Forty-year old, Elizabeth Nakabuye was a teacher by profession before turning to farming but it was not a love for farming that made Nakabuye turn her back on the teaching profession. A single mother of four, Nakabuye was struggling to make ends meet with poor pay and a deteriorating health situation. She suffers from diabetes.
“Money from teaching was meagre and I had so many demands. My health was deteriorating and I needed time to rest yet I had to earn. I decided to slow down on my work and decided to start farming. One time, I visited a friend in Nkozi who encouraged me to start keeping pigs. Ten years ago, having come to the conclusion that farming provided the best option to her problems, Nakabuye started off with two female pigs. Today she boasts of a piggery unit of 50 pigs and has expanded her back yard shelter to a quarter acre to cater for the expanding
“I was excited when I earned a lot of money from my first two pigs. So I decided to specialize in just pigs. However, it was not until four years ago that I started earning high incomes from this enterprise, Nakabuye says. “Because I had the interest and was already engaged in farming, I was identified by the NAADS team in Masaka as a model farmer. They decided that while I needed more money, it was the technical advice on good practices that I needed most. This has made all the difference.” She says. Amongst other things, NAADS took Nakabuye on various exchange programs for training.

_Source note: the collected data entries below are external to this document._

-- ==== Sys2Proof/Laws/Tick.lean ====
section
/-!
SUPPORT. What the lease tick does at one slot and over the whole table, said once.
-/

namespace Sys2Proof.Machine

@[simp] theorem State.lowerExpired_defaults (s : State) (r : Record) : (s.lowerExpired r).defaults = s.defaults :=
  foldl_keeps _ (·.defaults) (by simp) _ s
@[simp] theorem State.lowerExpired_lease (s : State) (r : Record) : (s.lowerExpired r).lease = s.lease :=
  foldl_keeps _ (·.lease) (by simp) _ s
@[simp] theorem State.lowerExpired_standingCount (s : State) (r : Record) : (s.lowerExpired r).standingCount = s.standingCount :=
  foldl_keeps _ (·.standingCount) (by simp) _ s
@[simp] theorem State.lowerExpired_turnPointer (s : State) (r : Record) : (s.lowerExpired r).turnPointer = s.turnPointer :=
  foldl_keeps _ (·.turnPointer) (by simp) _ s
@[simp] theorem State.lowerExpired_resetPin (s : State) (r : Record) : (s.lowerExpired r).resetPin = s.resetPin :=
  foldl_keeps _ (·.resetPin) (by simp) _ s
@[simp] theorem State.lowerExpired_dataPins (s : State) (r : Record) : (s.lowerExpired r).dataPins = s.dataPins :=
  foldl_keeps _ (·.dataPins) (by simp) _ s
@[simp] theorem State.lowerExpired_pending (s : State) (r : Record) : (s.lowerExpired r).pending = s.pending :=
  foldl_keeps _ (·.pending) (by simp) _ s
@[simp] theorem State.lowerExpired_slots (s : State) (r : Record) : (s.lowerExpired r).slots = s.slots :=
  foldl_keeps _ (·.slots) (by simp) _ s
@[simp] theorem State.lowerExpired_stations (s : State) (r : Record) : (s.lowerExpired r).stations = s.stations :=
  foldl_keeps _ (·.stations) (by simp) _ s

/-- The state a tick leaves at a slot before the grant rule runs there. -/
def tickChanged (s : State) (i : SlotId) (r : Record) : State :=
  (((s.queueNotices (r.holdingNotices (s.leaseClass r.attrs.leaseClass).warn)).setRecord i (some r.ticked)).lowerExpired
    r).queueNotices r.waiterNotices

theorem State.tickSlot_none (s : State) (i : SlotId) (h : s.record i = none) : s.tickSlot i = s := by
  unfold State.tickSlot; rw [h]

theorem State.tickSlot_some (s : State) (i : SlotId) (r : Record) (h : s.record i = some r) :
    s.tickSlot i = if r.tickRemoves = true then (tickChanged s i r).settle i else tickChanged s i r := by
  unfold State.tickSlot; rw [h]; rfl

@[simp] theorem tickChanged_defaults (s : State) (i : SlotId) (r : Record) : (tickChanged s i r).defaults = s.defaults := by
  simp [tickChanged]
@[simp] theorem State.tickSlot_defaults (s : State) (i : SlotId) : (s.tickSlot i).defaults = s.defaults := by
  cases h : s.record i with
  | none => rw [s.tickSlot_none i h]
  | some r => rw [s.tickSlot_some i r h]; split <;> simp
@[simp] theorem State.tickTable_defaults (s : State) : s.tickTable.defaults = s.defaults := foldl_keeps _ (·.defaults) (by simp) _ s
@[simp] theorem tickChanged_lease (s : State) (i : SlotId) (r : Record) : (tickChanged s i r).lease = s.lease := by
  simp [tickChanged]
@[simp] theorem State.tickSlot_lease (s : State) (i : SlotId) : (s.tickSlot i).lease = s.lease := by
  cases h : s.record i with
  | none => rw [s.tickSlot_none i h]
  | some r => rw [s.tickSlot_some i r h]; split <;> simp
@[simp] theorem State.tickTable_lease (s : State) : s.tickTable.lease = s.lease := foldl_keeps _ (·.lease) (by simp) _ s
@[simp] theorem tickChanged_standingCount (s : State) (i : SlotId) (r : Record) : (tickChanged s i r).standingCount = s.standingCount := by
  simp [tickChanged]
@[simp] theorem State.tickSlot_standingCount (s : State) (i : SlotId) : (s.tickSlot i).standingCount = s.standingCount := by
  cases h : s.record i with
  | none => rw [s.tickSlot_none i h]
  | some r => rw [s.tickSlot_some i r h]; split <;> simp
@[simp] theorem State.tickTable_standingCount (s : State) : s.tickTable.standingCount = s.standingCount := foldl_keeps _ (·.standingCount) (by simp) _ s
@[simp] theorem tickChanged_turnPointer (s : State) (i : SlotId) (r : Record) : (tickChanged s i r).turnPointer = s.turnPointer := by
  simp [tickChanged]
@[simp] theorem State.tickSlot_turnPointer (s : State) (i : SlotId) : (s.tickSlot i).turnPointer = s.turnPointer := by
  cases h : s.record i with
  | none => rw [s.tickSlot_none i h]
  | some r => rw [s.tickSlot_some i r h]; split <;> simp
@[simp] theorem State.tickTable_turnPointer (s : State) : s.tickTable.turnPointer = s.turnPointer := foldl_keeps _ (·.turnPointer) (by simp) _ s
@[simp] theorem tickChanged_resetPin (s : State) (i : SlotId) (r : Record) : (tickChanged s i r).resetPin = s.resetPin := by
  simp [tickChanged]
@[simp] theorem State.tickSlot_resetPin (s : State) (i : SlotId) : (s.tickSlot i).resetPin = s.resetPin := by
  cases h : s.record i with
  | none => rw [s.tickSlot_none i h]
  | some r => rw [s.tickSlot_some i r h]; split <;> simp
@[simp] theorem State.tickTable_resetPin (s : State) : s.tickTable.resetPin = s.resetPin := foldl_keeps _ (·.resetPin) (by simp) _ s
@[simp] theorem tickChanged_dataPins (s : State) (i : SlotId) (r : Record) : (tickChanged s i r).dataPins = s.dataPins := by
  simp [tickChanged]
@[simp] theorem State.tickSlot_dataPins (s : State) (i : SlotId) : (s.tickSlot i).dataPins = s.dataPins := by
  cases h : s.record i with
  | none => rw [s.tickSlot_none i h]
  | some r => rw [s.tickSlot_some i r h]; split <;> simp
@[simp] theorem State.tickTable_dataPins (s : State) : s.tickTable.dataPins = s.dataPins := foldl_keeps _ (·.dataPins) (by simp) _ s
@[simp] theorem tickChanged_pending (s : State) (i : SlotId) (r : Record) : (tickChanged s i r).pending = s.pending := by
  simp [tickChanged]
@[simp] theorem State.tickSlot_pending (s : State) (i : SlotId) : (s.tickSlot i).pending = s.pending := by
  cases h : s.record i with
  | none => rw [s.tickSlot_none i h]
  | some r => rw [s.tickSlot_some i r h]; split <;> simp
@[simp] theorem State.tickTable_pending (s : State) : s.tickTable.pending = s.pending := foldl_keeps _ (·.pending) (by simp) _ s

theorem tickChanged_slots (s : State) (i : SlotId) (r : Record) :
    (tickChanged s i r).slots = (s.setRecord i (some r.ticked)).slots := by
  simp [tickChanged]

theorem tickChanged_same (s : State) (i : SlotId) (r : Record) (b : StationId) :
    SameButNotices (s.ctx b) ((tickChanged s i r).ctx b) := by
  have h1 := State.queueNotices_same s (r.holdingNotices (s.leaseClass r.attrs.leaseClass).warn) b
  have h2 := State.queueNotices_same
    (((s.queueNotices (r.holdingNotices (s.leaseClass r.attrs.leaseClass).warn)).setRecord i (some r.ticked)).lowerExpired r)
    r.waiterNotices b
  refine h1.trans (SameButNotices.trans (SameButNotices.trans ?_ (.refl _)) h2)
  unfold State.ctx
  rw [State.lowerExpired_stations]
  exact .refl _

theorem State.tickSlot_same (s : State) (i : SlotId) (b : StationId) : SameButNotices (s.ctx b) ((s.tickSlot i).ctx b) := by
  cases h : s.record i with
  | none => rw [s.tickSlot_none i h]; exact .refl _
  | some r =>
    rw [s.tickSlot_some i r h]
    split
    · exact (tickChanged_same s i r b).trans (State.settle_same _ i b)
    · exact tickChanged_same s i r b

theorem State.tickTable_same (s : State) (b : StationId) : SameButNotices (s.ctx b) (s.tickTable.ctx b) :=
  foldl_sameButNotices _ b (fun s i => s.tickSlot_same i b) _ s

/-- The tick at one slot leaves every other slot. -/
theorem State.record_tickSlot_ne (s : State) (i j : SlotId) (h : j ≠ i) : (s.tickSlot i).record j = s.record j := by
  cases hr : s.record i with
  | none => rw [s.tickSlot_none i hr]
  | some r =>
    have hc : (tickChanged s i r).record j = s.record j := by
      unfold State.record
      rw [tickChanged_slots]
      exact s.record_setRecord_ne i j _ h
    rw [s.tickSlot_some i r hr]
    split
    · rw [State.record_settle_ne _ i j h, hc]
    · exact hc

/-- The record the tick leaves in a slot before the grant rule. -/
theorem record_tickChanged (s : State) (i : SlotId) (r : Record) : (tickChanged s i r).record i = some r.ticked := by
  unfold State.record
  rw [tickChanged_slots]
  exact s.record_setRecord_same i _

theorem State.leaseClass_eq_of_lease {s t : State} (h : t.lease = s.lease) (k : ClassId) : t.leaseClass k = s.leaseClass k := by
  unfold State.leaseClass; rw [h]

theorem State.classLease_eq_of_lease {s t : State} (h : t.lease = s.lease) (k : ClassId) : t.classLease k = s.classLease k := by
  unfold State.classLease; rw [State.leaseClass_eq_of_lease h]

/-- What the tick makes of the record of a slot depends on that record and on the lease classes alone. -/
def Record.afterTick (r : Record) (full : Option Nat) : Option Record :=
  if r.tickRemoves = true then
    let x := (grantRun full r.ticked.queue r.ticked).1
    if x.retires = true then none else some x
  else some r.ticked

theorem State.record_tickSlot (s : State) (i : SlotId) :
    (s.tickSlot i).record i = (s.record i).bind fun r => r.afterTick (s.classLease r.attrs.leaseClass) := by
  cases hr : s.record i with
  | none => rw [s.tickSlot_none i hr, hr]; rfl
  | some r =>
    rw [s.tickSlot_some i r hr]
    have hc := record_tickChanged s i r
    simp only [Option.bind_some]
    unfold Record.afterTick
    split
    · have hx : (settleRun (tickChanged s i r) r.ticked).1 =
          (grantRun (s.classLease r.attrs.leaseClass) r.ticked.queue r.ticked).1 := by
        unfold settleRun
        rw [State.classLease_eq_of_lease (tickChanged_lease s i r)]
        rfl
      have h2 := (tickChanged s i r).record_settle i r.ticked hc
      rw [hx] at h2
      by_cases ht : (grantRun (s.classLease r.attrs.leaseClass) r.ticked.queue r.ticked).1.ToRetire
      · rw [h2.1 ht]
        simp [(Record.retires_iff _).mpr ht]
      · rw [h2.2 ht]
        have : (grantRun (s.classLease r.attrs.leaseClass) r.ticked.queue r.ticked).1.retires = false := by
          simpa using fun e => ht ((Record.retires_iff _).mp e)
        simp [this]
    · exact hc

/-- A run of ticks over slots that do not name a slot leaves it. -/
theorem record_foldl_tickSlot_ne (l : List SlotId) (s : State) (i : SlotId) (h : i ∉ l) :
    (l.foldl State.tickSlot s).record i = s.record i := by
  induction l generalizing s with
  | nil => rfl
  | cons j js ih =>
    rw [List.foldl_cons, ih _ (fun hm => h (List.mem_cons_of_mem _ hm))]
    exact s.record_tickSlot_ne j i (fun e => h (e ▸ List.mem_cons_self))

theorem foldl_tickSlot_lease (l : List SlotId) (s : State) : (l.foldl State.tickSlot s).lease = s.lease :=
  foldl_keeps _ (·.lease) (by simp) l s

/-- The whole tick, read at one slot (R73). -/
theorem State.record_tickTable (s : State) (i : SlotId) :
    s.tickTable.record i = (s.record i).bind fun r => r.afterTick (s.classLease r.attrs.leaseClass) := by
  obtain ⟨l₁, l₂, hl⟩ := List.append_of_mem (mem_allSlots i)
  have hn : (allSlots).Nodup := List.nodup_finRange 64
  rw [hl] at hn
  have h1 : i ∉ l₁ := fun hm => (List.disjoint_of_nodup_append hn hm List.mem_cons_self)
  have h2 : i ∉ l₂ := (List.nodup_cons.mp (List.nodup_append.mp hn).2.1).1
  unfold State.tickTable
  rw [hl, List.foldl_append, List.foldl_cons, record_foldl_tickSlot_ne l₂ _ i h2, State.record_tickSlot,
    record_foldl_tickSlot_ne l₁ s i h1]
  simp only [State.classLease_eq_of_lease (foldl_tickSlot_lease l₁ s)]

/-! ### The ticked record -/

@[simp] theorem Record.ticked_name (r : Record) : r.ticked.name = r.name := rfl
@[simp] theorem Record.ticked_kind (r : Record) : r.ticked.kind = r.kind := rfl
@[simp] theorem Record.ticked_attrs (r : Record) : r.ticked.attrs = r.attrs := rfl
@[simp] theorem Record.ticked_queue (r : Record) : r.ticked.queue = r.tickedQueue := rfl
@[simp] theorem Record.ticked_taint (r : Record) : r.ticked.taint = r.tickedTaint := rfl
@[simp] theorem Record.holding_ticked (r : Record) (a : StationId) : r.ticked.holding a = (r.holding a).bind Holding.ticked :=
  r.holding_mapHoldings (fun _ h => h.ticked) a

/-- A record after the tick keeps its name, kind and attributes. -/
theorem Record.afterTick_attrs (r r' : Record) (full : Option Nat) (h : r.afterTick full = some r') :
    r'.name = r.name ∧ r'.kind = r.kind ∧ r'.attrs = r.attrs := by
  unfold Record.afterTick at h
  split at h
  · simp only at h
    split at h
    · exact absurd h (by simp)
    · obtain rfl := Option.some.inj h
      have hs := grantRun_spec full r.ticked.queue r.ticked
      exact ⟨hs.name, hs.kind, hs.attrs⟩
  · obtain rfl := Option.some.inj h
    exact ⟨rfl, rfl, rfl⟩

/-! ### The tick in the words of the statements -/

theorem Holding.expires_iff (h : Holding) : h.expires = true ↔ ∃ n ∈ h.lease, n ≤ 1 := by
  unfold Holding.expires
  cases h.lease <;> simp

theorem Record.expiresAt_iff (r : Record) (a : StationId) : r.expiresAt a = true ↔ r.Expiring a := by
  unfold Record.expiresAt Record.Expiring
  cases r.holding a <;> simp [Holding.expires_iff]

theorem Record.endedNotice_eq (r : Record) (w : Waiter) : r.endedNotice w = r.waiterEnd w := by
  unfold Record.endedNotice Record.waiterEnd
  simp only [Record.expiresAt_iff]
  split
  · rename_i h
    rw [h.1]
    rfl
  · unfold timedOutDetail Deadline.expires
    cases w.deadline with
    | unlimited => rfl
    | ticks n =>
      simp only [decide_eq_true_eq]
      split
      · cases w.request <;> rfl
      · rfl

theorem Record.tickRemoves_iff (r : Record) : r.tickRemoves = true ↔ r.TickEnds := by
  unfold Record.tickRemoves Record.TickEnds
  simp only [Bool.or_eq_true, List.any_eq_true, mem_allStations, true_and, Record.expiresAt_iff, r.endedNotice_eq,
    Option.isSome_iff_ne_none]

theorem Record.heldNotices_eq (r : Record) (warn : Byte) : r.heldNotices warn = r.holdingNotices warn := by
  unfold Record.heldNotices Record.holdingNotices
  refine congrArg (fun f => List.filterMap f allStations) (funext fun a => ?_)
  cases r.holding a with
  | none => rfl
  | some h =>
    simp only [Option.bind_some]
    unfold Holding.tickNotice
    cases h.lease with
    | none => rfl
    | some n =>
      by_cases h1 : n ≤ 1
      · simp only [h1, if_true, Option.map_some]
        cases h.mode <;> rfl
      · by_cases h2 : n = warn.toNat + 1
        · subst h2
          simp [h1, byteOf]
        · have : ¬ n - 1 = warn.toNat := by omega
          simp [h1, h2, this]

“The important thing was expansion of my project. I was using a small area here where I could constantly check on the pigs and ensure their cleanliness,” she says. “But sometimes it would become too crowded. The pigs had problems with the swine fever and also the cost of the feeds was rising. NAADS intervened and gave me feeds and also offered to build me a shelter as long as I had the land.” But the support from NAADS also came with conditions. As a model farmer, Ms. Nakabuye is required to share information and technical knowledge with other members of the community and also allow NAADS to use her farm as a learning centre.
“Initially we shared as a group but now, many community members come to learn from here and many have started the same projects in their homes.” she said. From the sale of her piglets, Nakabuye raised money to buy land for the expanded shelter and a water catchment tank. She also ventured into other farming enterprises; a banana plantation, as well as a vegetable garden. These gardens are also purely organic utilizing only waste from the
piggery as manure.
“I am happy. I have five mother pigs now that produce three times a year. They produce over 10 piglets each. From the five pigs alone, I make over five million shillings every year,” she states. She envisions that this income shall triple soon, as most of the 50 piglets she has retained are to be kept purely for breeding. Each piglet goes for 35,000 UGX and a mature pig 150,000 UGX.
“I don’t regret leaving my teaching profession. I earn much more money and my health has greatly improved. I have managed to educate my children and my business is growing. When I start selling my bananas, my income will be even greater,” she reflects in a moment of introspection. “I have come to appreciate the government NAADS program for one thing, equiping the farmers with the technical knowledge she said”. Many farmers fail because they don’t have enough knowledge on the enterprises they pursue.”